-- ==== Sys2Proof/Machine/Commands.lean ====
section
/-! DEFINITION. The host's commands for the device, power, placement, images, ports, time, health, the log, resets and field I/O
(R143, R147 to R152). -/

namespace Sys2Proof.Machine

/-! ## Answers -/

/-- How a command is turned away once executed: status, DETAIL, reply words. -/
abbrev Refused := Nat × Nat × List Word

/-- A parameter refused. -/
def badWord (n : Nat) : Option Refused := some (stBAD_PARAM, n, [])

/-- The first refusal of a list of conditions. -/
def firstRefused : List (Bool × Refused) → Option Refused
  | [] => none
  | (bad, r) :: l => if bad then some r else firstRefused l

/-- A synchronous command answered: turned away, or executed with its reply words (R139). -/
def State.answerNow (s : State) (c : HostCmd) (bad : Option Refused) (t : State) (ws : List Word) : State :=
  match bad with
  | some (st, n, w) => s.finish c st n w
  | none => t.finish c stOK 0 ws

/-- An asynchronous command turned away at once, or accepted; `t` carries it on. -/
def State.acceptOr (s : State) (c : HostCmd) (bad : Option Refused) (t : State → State) : State :=
  match bad with
  | some (st, n, w) => s.finish c st n w
  | none => t (s.accept c)

/-- A rejection record whose demand and free amount are not stated: free values (R104). -/
def State.openRecord (s : State) (code : Nat) (d : Die) (idx : Nat) : List Word :=
  [wd (code + d.idx * 0x100 + idx * 0x1_0000), 0, s.freeNow, s.drawn.freeNow]

/-! ## Device and power (R135, R497, R511) -/

/-- DEV_HELLO: the channel was opened at its acceptance; identity, versions and the staging area (R131, R135). -/
def execDevHello (d : Die) (s : State) : Host.Outcome State Fault Refusal :=
  .next (s.cmdRun d 0x0100 fun c s =>
    let run := if s.flag (R.RST_STAT .d0) 7 then s.flash.copyB else s.flash.copyA
    let ready (e : Die) (n : Nat) : Nat := if s.running e then n else 0
    let base := s.stagingBase c.die
    s.finish c stOK 0 [wd (s.cmdEpoch d + c.ch * 0x1_0000 + ready .d0 0x100_0000 + ready .d1 0x200_0000), s.getReg (R.SYS_ID c.die),
      wd (undercoatVersion run), wd base, wd (base / 0x1_0000_0000 % 256 + 1024 * 0x1_0000)])

/-- DEV_STATUS. -/
def execDevStatus (d : Die) (s : State) : Host.Outcome State Fault Refusal :=
  .next (s.cmdRun d 0x0101 fun c s =>
    s.finish c stOK 0 [wd (s.power .d0 + s.power .d1 * 16 + if s.linkUp then 256 else 0), s.getReg (R.SYS_DLY_STAT c.die)])

/-- In-band settings of a die: an allowed source or the die's own address, and the rate; the channel of an entry stays open with its LAST_SEQ when
its source address changes (R144, R145, R153; DESIGN CHOICE, log entry 93). -/
def State.ibSet (s : State) (d : Die) (c : HostCmd) : State :=
  let k := bits (c.par 0) 0 4
  let hi := wd (bits (c.par 2) 0 16)
  let s := if k = 8 then ((s.setReg (R.CMD_IB_MAC_LO d) (c.par 1)).setReg (R.CMD_IB_MAC_HI d) hi).setFlag (R.CMD_IB_MAC_HI d) 31 (bit (c.par 0) 31)
    else
      let a := R.CMD_IB_ALLOW_HI d k
      let was := s.flag a 30
      (((s.setReg (R.CMD_IB_ALLOW_LO d k) (c.par 1)).setReg a hi).setFlag a 31 (bit (c.par 0) 31)).setFlag a 30 was
  if bits (c.par 3) 0 11 = 0 then s else s.setFld (R.CMD_IB_RATE d) 0 11 (bits (c.par 3) 0 11)

/-- DEV_IB_SET. -/
def execDevIbSet (d : Die) (s : State) : Host.Outcome State Fault Refusal :=
  .next (s.cmdRun d 0x0103 fun c s => (((s.dies c).foldl (fun s e => s.ibSet e c) s).cfgTouch).finish c stOK 0 [])

/-- PWR_STATE: accepted, then judged and begun (R497). -/
def execPwrState (d : Die) (s : State) : Host.Outcome State Fault Refusal := .next (s.cmdStart d 0x0110 fun c s => s.pwrGo c)

/-- The die whose pending proposal a PWR_MARGIN names. -/
def State.proposalDie (s : State) (c : HostCmd) : Option Die :=
  if c.par 0 = 0 then none else (s.dies c).find? fun e => wd (s.fld (R.PWR_PROP e) 16 16) = c.par 0

/-- A proposal declined, which rests its reason for 24 h, or approved, which moves VCORE there (R500, R511). -/
def State.marginAct (s : State) (e : Die) (c : HostCmd) : State :=
  let p := s.pwrOf e
  let mv := s.fld (R.PWR_PROP e) 0 10
  let reason := s.fld (R.PWR_PROP e) 12 4
  let s := s.setReg (R.PWR_PROP e) 0
  if !bit (c.par 1) 0 then
    (s.setPwr e { p with declined := (p.declined.filter fun x => x.1 ≠ reason) ++ [(reason, s.lin e + 86_400_000_000_000)] }).complete c stOK 0 [wd p.mv]
  else if p.mv = mv then (s.setFld (R.PWR_VCORE e) 16 10 mv).complete c stOK 0 [wd mv]
  else (s.setFld (R.PWR_VCORE e) 16 10 mv).setPwr e { p with margin := some c }

/-- PWR_MARGIN. -/
def execPwrMargin (d : Die) (s : State) : Host.Outcome State Fault Refusal :=
  .next (s.cmdRun d 0x0111 fun c s =>
    match s.proposalDie c with
    | none => s.finish c stBAD_PARAM 0 []
    | some e => (s.accept c).marginAct e c)

/-- POOL_RETAIN (R63, R65). -/
def execPoolRetain (d : Die) (s : State) : Host.Outcome State Fault Refusal := .next (s.cmdStart d 0x0112 fun c s => s.retainStep c)

/-! ## Placement (R87, R101 to R124) -/

/-- A placement command queued at the planner as an event of its acceptance's device time (R87, R116). -/
def State.planCmd (s : State) (d : Die) (op : Nat) : State := s.cmdStart d op fun c s => s.plan d (.command c)

/-- PLC_ADMIT (R101). -/
def execPlcAdmit (d : Die) (s : State) : Host.Outcome State Fault Refusal := .next (s.planCmd d 0x0200)

/-- PLC_RELEASE (R106). -/
def execPlcRelease (d : Die) (s : State) : Host.Outcome State Fault Refusal := .next (s.planCmd d 0x0201)

/-- PLC_MIGRATE (R109, R117). -/
def execPlcMigrate (d : Die) (s : State) : Host.Outcome State Fault Refusal := .next (s.planCmd d 0x0202)

/-- PLC_REPLACE (R115). -/
def execPlcReplace (d : Die) (s : State) : Host.Outcome State Fault Refusal := .next (s.planCmd d 0x0204)

/-- PLC_RESERVE (R95). -/
def execPlcReserve (d : Die) (s : State) : Host.Outcome State Fault Refusal := .next (s.planCmd d 0x0205)

/-- PLC_FORECAST (R122). -/
def execPlcForecast (d : Die) (s : State) : Host.Outcome State Fault Refusal := .next (s.planCmd d 0x0208)

/-- PLC_PIN (R105, R114, R117): a placement that is LIVE or PINNED takes the state asked for; a migration's outcome takes it at its end. -/
def execPlcPin (d : Die) (s : State) : Host.Outcome State Fault Refusal :=
  .next (s.cmdRun d 0x0203 fun c s =>
    let h := (c.par 0).toNat
    let i := s.intent h
    let pin := bit (c.par 1) 0
    let cur := i.cur.map fun p => if p.st = 4 ∨ p.st = 5 then { p with st := if pin then 5 else 4 } else p
    s.answerNow c (if s.handleHeld h then none else badWord 0)
      (((s.setIntent h { i with pinned := pin, pinFault := bit (c.par 1) 1, cur := cur }).cfgTouch).republish d) [])

/-- PLC_QUERY (R89, R117). -/
def execPlcQuery (d : Die) (s : State) : Host.Outcome State Fault Refusal :=
  .next (s.cmdRun d 0x0206 fun c s =>
    let h := (c.par 0).toNat
    s.answerNow c (if s.handleHeld h then none else badWord 0) s (s.qryWords h))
● ● ● ● ●
What the exercise asks -
When you reach the line containing "[wd (code +" in the data above, start copying exactly, and stop after the line containing "its source address".

Exercise response -
  [wd (code + d.idx * 0x100 + idx * 0x1_0000), 0, s.freeNow, s.drawn.freeNow]

/-! ## Device and power (R135, R497, R511) -/

/-- DEV_HELLO: the channel was opened at its acceptance; identity, versions and the staging area (R131, R135). -/
def execDevHello (d : Die) (s : State) : Host.Outcome State Fault Refusal :=
  .next (s.cmdRun d 0x0100 fun c s =>
    let run := if s.flag (R.RST_STAT .d0) 7 then s.flash.copyB else s.flash.copyA
    let ready (e : Die) (n : Nat) : Nat := if s.running e then n else 0
    let base := s.stagingBase c.die
    s.finish c stOK 0 [wd (s.cmdEpoch d + c.ch * 0x1_0000 + ready .d0 0x100_0000 + ready .d1 0x200_0000), s.getReg (R.SYS_ID c.die),
      wd (undercoatVersion run), wd base, wd (base / 0x1_0000_0000 % 256 + 1024 * 0x1_0000)])

/-- DEV_STATUS. -/
def execDevStatus (d : Die) (s : State) : Host.Outcome State Fault Refusal :=
  .next (s.cmdRun d 0x0101 fun c s =>
    s.finish c stOK 0 [wd (s.power .d0 + s.power .d1 * 16 + if s.linkUp then 256 else 0), s.getReg (R.SYS_DLY_STAT c.die)])

/-- In-band settings of a die: an allowed source or the die's own address, and the rate; the channel of an entry stays open with its LAST_SEQ when
its source address changes (R144, R145, R153; DESIGN CHOICE, log entry 93). -/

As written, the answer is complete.